> _Task statement_
Please repeat the lines below, exactly and only, from the one that holds "with host := on" through the one that holds "(∀ (off : BitVec".

____ Extracted entries

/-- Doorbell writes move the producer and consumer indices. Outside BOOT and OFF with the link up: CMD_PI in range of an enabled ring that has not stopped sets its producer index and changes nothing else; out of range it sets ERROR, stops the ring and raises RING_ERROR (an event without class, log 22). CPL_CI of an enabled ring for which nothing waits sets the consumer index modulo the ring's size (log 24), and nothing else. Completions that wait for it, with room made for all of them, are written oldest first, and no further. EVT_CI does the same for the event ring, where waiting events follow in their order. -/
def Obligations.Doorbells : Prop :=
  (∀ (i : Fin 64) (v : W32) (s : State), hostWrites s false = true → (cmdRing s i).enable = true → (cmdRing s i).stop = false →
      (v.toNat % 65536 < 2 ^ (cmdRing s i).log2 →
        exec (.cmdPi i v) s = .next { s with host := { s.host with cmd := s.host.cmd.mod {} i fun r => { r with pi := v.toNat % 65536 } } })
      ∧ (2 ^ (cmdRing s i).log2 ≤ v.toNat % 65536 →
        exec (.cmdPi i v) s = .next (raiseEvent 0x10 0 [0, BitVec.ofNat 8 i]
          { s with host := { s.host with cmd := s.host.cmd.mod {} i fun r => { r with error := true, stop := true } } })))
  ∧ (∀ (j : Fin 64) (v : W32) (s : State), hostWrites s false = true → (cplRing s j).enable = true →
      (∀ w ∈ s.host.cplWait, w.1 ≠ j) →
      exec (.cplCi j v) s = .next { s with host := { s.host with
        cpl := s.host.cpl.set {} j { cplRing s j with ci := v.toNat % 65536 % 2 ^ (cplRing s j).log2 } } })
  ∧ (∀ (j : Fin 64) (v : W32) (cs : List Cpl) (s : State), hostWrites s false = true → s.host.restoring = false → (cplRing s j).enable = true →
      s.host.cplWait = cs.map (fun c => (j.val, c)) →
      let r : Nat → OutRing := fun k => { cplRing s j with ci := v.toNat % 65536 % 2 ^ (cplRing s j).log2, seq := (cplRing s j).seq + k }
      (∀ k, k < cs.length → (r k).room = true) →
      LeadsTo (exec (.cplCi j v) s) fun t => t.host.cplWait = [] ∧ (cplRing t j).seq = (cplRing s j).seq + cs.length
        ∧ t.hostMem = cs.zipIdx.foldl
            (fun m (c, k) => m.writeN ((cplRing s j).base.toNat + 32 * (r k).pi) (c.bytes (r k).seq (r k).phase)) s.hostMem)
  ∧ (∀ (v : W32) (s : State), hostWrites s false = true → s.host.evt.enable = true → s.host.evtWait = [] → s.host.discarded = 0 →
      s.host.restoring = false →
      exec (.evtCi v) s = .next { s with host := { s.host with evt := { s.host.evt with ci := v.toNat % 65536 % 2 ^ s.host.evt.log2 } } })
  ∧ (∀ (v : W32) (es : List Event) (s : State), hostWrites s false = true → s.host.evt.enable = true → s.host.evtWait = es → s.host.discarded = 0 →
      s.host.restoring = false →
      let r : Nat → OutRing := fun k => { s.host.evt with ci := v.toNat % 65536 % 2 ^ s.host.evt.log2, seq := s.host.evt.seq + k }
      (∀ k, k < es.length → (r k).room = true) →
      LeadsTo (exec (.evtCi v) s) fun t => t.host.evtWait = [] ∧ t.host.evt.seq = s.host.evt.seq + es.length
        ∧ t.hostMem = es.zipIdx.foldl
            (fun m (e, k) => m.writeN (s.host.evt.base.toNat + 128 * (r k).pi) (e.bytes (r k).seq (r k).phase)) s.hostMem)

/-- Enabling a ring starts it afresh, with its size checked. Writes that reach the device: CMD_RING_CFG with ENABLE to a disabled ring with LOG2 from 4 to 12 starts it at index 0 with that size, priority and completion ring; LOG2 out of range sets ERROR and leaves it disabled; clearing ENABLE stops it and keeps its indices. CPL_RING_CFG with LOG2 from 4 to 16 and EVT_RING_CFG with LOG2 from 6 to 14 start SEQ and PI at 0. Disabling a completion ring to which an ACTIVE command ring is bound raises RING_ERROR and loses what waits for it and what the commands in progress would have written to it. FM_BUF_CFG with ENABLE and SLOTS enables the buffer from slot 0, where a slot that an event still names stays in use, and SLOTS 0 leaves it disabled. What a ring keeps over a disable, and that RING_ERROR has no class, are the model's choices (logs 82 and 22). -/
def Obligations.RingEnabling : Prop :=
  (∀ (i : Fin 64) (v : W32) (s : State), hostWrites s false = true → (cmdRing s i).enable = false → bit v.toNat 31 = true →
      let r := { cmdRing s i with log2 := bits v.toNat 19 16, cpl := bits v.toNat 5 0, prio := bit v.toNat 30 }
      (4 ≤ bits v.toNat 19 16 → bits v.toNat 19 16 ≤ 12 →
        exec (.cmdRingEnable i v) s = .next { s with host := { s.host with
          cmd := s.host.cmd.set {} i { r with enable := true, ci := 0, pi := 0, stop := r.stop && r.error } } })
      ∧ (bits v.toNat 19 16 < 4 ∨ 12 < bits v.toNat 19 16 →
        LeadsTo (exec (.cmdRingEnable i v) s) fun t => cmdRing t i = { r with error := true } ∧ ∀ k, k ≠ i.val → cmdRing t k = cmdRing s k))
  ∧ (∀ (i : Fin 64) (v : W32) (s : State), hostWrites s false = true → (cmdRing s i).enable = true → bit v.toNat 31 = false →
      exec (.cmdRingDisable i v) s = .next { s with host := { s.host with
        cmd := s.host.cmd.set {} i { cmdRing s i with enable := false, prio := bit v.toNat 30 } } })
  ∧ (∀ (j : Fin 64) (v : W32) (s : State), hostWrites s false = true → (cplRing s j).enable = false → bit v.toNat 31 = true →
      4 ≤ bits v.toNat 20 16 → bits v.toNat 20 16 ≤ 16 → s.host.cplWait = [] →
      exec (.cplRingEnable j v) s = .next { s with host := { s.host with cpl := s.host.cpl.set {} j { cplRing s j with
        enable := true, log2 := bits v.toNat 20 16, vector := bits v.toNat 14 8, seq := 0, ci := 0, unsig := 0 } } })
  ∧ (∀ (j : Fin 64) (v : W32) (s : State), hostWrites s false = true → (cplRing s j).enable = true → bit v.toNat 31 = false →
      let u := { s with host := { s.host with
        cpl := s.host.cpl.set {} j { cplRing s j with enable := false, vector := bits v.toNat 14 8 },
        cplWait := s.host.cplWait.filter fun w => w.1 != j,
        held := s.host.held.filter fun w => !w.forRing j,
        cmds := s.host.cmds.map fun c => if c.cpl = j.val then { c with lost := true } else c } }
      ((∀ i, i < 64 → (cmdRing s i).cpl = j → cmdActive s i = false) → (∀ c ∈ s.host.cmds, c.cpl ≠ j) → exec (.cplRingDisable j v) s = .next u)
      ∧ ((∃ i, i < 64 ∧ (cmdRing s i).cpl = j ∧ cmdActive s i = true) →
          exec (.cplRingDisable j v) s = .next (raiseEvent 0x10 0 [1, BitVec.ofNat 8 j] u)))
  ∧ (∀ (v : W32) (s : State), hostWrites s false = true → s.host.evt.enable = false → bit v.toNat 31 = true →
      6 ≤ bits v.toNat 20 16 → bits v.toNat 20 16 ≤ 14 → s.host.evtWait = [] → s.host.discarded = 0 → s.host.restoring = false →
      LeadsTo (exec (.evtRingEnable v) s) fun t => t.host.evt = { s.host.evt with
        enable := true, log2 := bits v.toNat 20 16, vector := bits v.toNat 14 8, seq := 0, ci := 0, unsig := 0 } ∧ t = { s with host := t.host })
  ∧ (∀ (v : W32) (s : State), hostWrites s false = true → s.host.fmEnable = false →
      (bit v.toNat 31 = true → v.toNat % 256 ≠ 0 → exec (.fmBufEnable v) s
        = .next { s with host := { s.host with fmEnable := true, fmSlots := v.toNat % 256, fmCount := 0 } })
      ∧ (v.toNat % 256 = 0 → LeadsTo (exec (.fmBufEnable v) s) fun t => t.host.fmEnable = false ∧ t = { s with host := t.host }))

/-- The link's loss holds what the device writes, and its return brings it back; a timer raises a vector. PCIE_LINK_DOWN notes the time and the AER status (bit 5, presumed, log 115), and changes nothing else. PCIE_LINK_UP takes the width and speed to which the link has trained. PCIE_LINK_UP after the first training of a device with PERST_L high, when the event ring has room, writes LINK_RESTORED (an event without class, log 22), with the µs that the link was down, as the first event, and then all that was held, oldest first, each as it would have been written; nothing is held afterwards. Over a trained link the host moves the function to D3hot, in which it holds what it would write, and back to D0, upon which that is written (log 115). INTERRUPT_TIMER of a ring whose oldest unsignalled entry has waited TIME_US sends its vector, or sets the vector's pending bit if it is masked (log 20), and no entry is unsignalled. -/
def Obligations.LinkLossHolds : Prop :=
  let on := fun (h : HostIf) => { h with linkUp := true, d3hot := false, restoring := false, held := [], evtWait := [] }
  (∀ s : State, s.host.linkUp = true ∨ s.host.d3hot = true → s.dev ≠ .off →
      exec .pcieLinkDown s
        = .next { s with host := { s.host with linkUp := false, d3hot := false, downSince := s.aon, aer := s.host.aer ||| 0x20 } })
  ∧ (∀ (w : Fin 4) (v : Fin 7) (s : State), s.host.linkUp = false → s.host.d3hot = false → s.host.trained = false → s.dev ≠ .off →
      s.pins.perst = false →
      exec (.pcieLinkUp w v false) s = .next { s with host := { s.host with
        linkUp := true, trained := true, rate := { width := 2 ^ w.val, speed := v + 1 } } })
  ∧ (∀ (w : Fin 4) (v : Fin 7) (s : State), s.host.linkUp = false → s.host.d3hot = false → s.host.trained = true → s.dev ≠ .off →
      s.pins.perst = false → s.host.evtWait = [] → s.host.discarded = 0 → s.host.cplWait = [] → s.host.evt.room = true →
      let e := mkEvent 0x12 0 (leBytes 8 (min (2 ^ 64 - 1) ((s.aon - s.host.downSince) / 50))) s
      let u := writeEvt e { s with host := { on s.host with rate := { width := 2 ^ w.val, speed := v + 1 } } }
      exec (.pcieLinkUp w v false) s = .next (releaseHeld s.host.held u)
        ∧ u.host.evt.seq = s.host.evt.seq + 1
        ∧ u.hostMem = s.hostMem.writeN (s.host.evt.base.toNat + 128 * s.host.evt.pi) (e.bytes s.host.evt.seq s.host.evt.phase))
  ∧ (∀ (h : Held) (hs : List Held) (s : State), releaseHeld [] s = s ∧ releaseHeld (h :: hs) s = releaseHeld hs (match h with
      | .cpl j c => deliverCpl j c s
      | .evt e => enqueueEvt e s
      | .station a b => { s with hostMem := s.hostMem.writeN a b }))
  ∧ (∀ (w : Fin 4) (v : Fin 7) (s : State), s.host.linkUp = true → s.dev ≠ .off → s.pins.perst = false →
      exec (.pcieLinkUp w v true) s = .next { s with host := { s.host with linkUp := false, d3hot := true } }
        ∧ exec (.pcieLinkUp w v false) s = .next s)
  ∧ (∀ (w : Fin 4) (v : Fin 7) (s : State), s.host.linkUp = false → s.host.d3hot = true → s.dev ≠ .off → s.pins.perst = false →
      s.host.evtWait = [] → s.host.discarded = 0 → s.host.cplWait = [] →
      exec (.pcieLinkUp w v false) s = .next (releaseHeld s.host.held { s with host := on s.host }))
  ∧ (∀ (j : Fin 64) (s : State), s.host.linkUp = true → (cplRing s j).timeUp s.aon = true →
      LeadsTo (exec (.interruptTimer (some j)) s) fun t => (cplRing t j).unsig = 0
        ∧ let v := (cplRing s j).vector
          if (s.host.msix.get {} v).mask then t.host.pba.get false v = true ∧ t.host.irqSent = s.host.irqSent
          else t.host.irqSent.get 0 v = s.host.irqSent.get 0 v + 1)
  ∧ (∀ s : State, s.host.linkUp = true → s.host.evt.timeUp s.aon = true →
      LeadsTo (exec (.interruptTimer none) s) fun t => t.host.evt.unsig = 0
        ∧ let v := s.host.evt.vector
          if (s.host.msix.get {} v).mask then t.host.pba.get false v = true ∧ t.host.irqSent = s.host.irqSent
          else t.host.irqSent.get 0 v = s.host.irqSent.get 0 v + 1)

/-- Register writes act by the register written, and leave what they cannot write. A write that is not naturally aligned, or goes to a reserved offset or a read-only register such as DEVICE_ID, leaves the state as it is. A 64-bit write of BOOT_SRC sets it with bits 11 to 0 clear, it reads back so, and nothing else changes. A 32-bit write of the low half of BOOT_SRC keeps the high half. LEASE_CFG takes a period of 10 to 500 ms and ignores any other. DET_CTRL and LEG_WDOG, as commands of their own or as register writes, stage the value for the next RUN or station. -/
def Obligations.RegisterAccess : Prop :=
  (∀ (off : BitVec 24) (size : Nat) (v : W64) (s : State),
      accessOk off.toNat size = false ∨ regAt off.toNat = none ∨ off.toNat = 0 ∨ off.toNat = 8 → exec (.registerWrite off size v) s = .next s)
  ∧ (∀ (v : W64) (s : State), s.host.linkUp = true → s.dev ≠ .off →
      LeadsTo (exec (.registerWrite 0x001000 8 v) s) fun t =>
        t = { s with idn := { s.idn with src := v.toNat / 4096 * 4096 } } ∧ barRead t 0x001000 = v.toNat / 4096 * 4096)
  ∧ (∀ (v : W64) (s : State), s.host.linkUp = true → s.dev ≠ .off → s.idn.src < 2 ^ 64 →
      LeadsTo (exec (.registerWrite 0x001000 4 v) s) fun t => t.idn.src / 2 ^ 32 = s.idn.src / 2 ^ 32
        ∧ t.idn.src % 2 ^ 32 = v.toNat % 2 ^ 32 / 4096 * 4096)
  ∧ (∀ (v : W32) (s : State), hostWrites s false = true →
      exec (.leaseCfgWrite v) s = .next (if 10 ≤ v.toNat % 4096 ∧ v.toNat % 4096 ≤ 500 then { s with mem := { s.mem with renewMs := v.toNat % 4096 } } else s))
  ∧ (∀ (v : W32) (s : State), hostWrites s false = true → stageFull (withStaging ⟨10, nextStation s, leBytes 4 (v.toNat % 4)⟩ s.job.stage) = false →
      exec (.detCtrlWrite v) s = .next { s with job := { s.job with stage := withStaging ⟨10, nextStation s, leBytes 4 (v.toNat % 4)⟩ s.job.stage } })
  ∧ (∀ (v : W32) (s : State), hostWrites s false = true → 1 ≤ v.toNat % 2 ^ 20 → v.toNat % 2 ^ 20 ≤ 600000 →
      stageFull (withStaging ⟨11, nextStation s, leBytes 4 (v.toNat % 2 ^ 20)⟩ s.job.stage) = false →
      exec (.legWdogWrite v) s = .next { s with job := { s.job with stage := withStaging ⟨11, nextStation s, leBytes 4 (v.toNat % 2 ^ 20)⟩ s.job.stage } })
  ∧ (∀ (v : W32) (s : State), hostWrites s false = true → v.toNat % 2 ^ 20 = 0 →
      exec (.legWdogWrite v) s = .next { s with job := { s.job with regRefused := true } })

________

> _Answer to this exercise_
      exec (.pcieLinkUp w v false) s = .next (releaseHeld s.host.held { s with host := on s.host }))
  ∧ (∀ (j : Fin 64) (s : State), s.host.linkUp = true → (cplRing s j).timeUp s.aon = true →
      LeadsTo (exec (.interruptTimer (some j)) s) fun t => (cplRing t j).unsig = 0
        ∧ let v := (cplRing s j).vector
          if (s.host.msix.get {} v).mask then t.host.pba.get false v = true ∧ t.host.irqSent = s.host.irqSent
          else t.host.irqSent.get 0 v = s.host.irqSent.get 0 v + 1)
  ∧ (∀ s : State, s.host.linkUp = true → s.host.evt.timeUp s.aon = true →
      LeadsTo (exec (.interruptTimer none) s) fun t => t.host.evt.unsig = 0
        ∧ let v := s.host.evt.vector
          if (s.host.msix.get {} v).mask then t.host.pba.get false v = true ∧ t.host.irqSent = s.host.irqSent
          else t.host.irqSent.get 0 v = s.host.irqSent.get 0 v + 1)

/-- Register writes act by the register written, and leave what they cannot write. A write that is not naturally aligned, or goes to a reserved offset or a read-only register such as DEVICE_ID, leaves the state as it is. A 64-bit write of BOOT_SRC sets it with bits 11 to 0 clear, it reads back so, and nothing else changes. A 32-bit write of the low half of BOOT_SRC keeps the high half. LEASE_CFG takes a period of 10 to 500 ms and ignores any other. DET_CTRL and LEG_WDOG, as commands of their own or as register writes, stage the value for the next RUN or station. -/
def Obligations.RegisterAccess : Prop :=
  (∀ (off : BitVec 24) (size : Nat) (v : W64) (s : State),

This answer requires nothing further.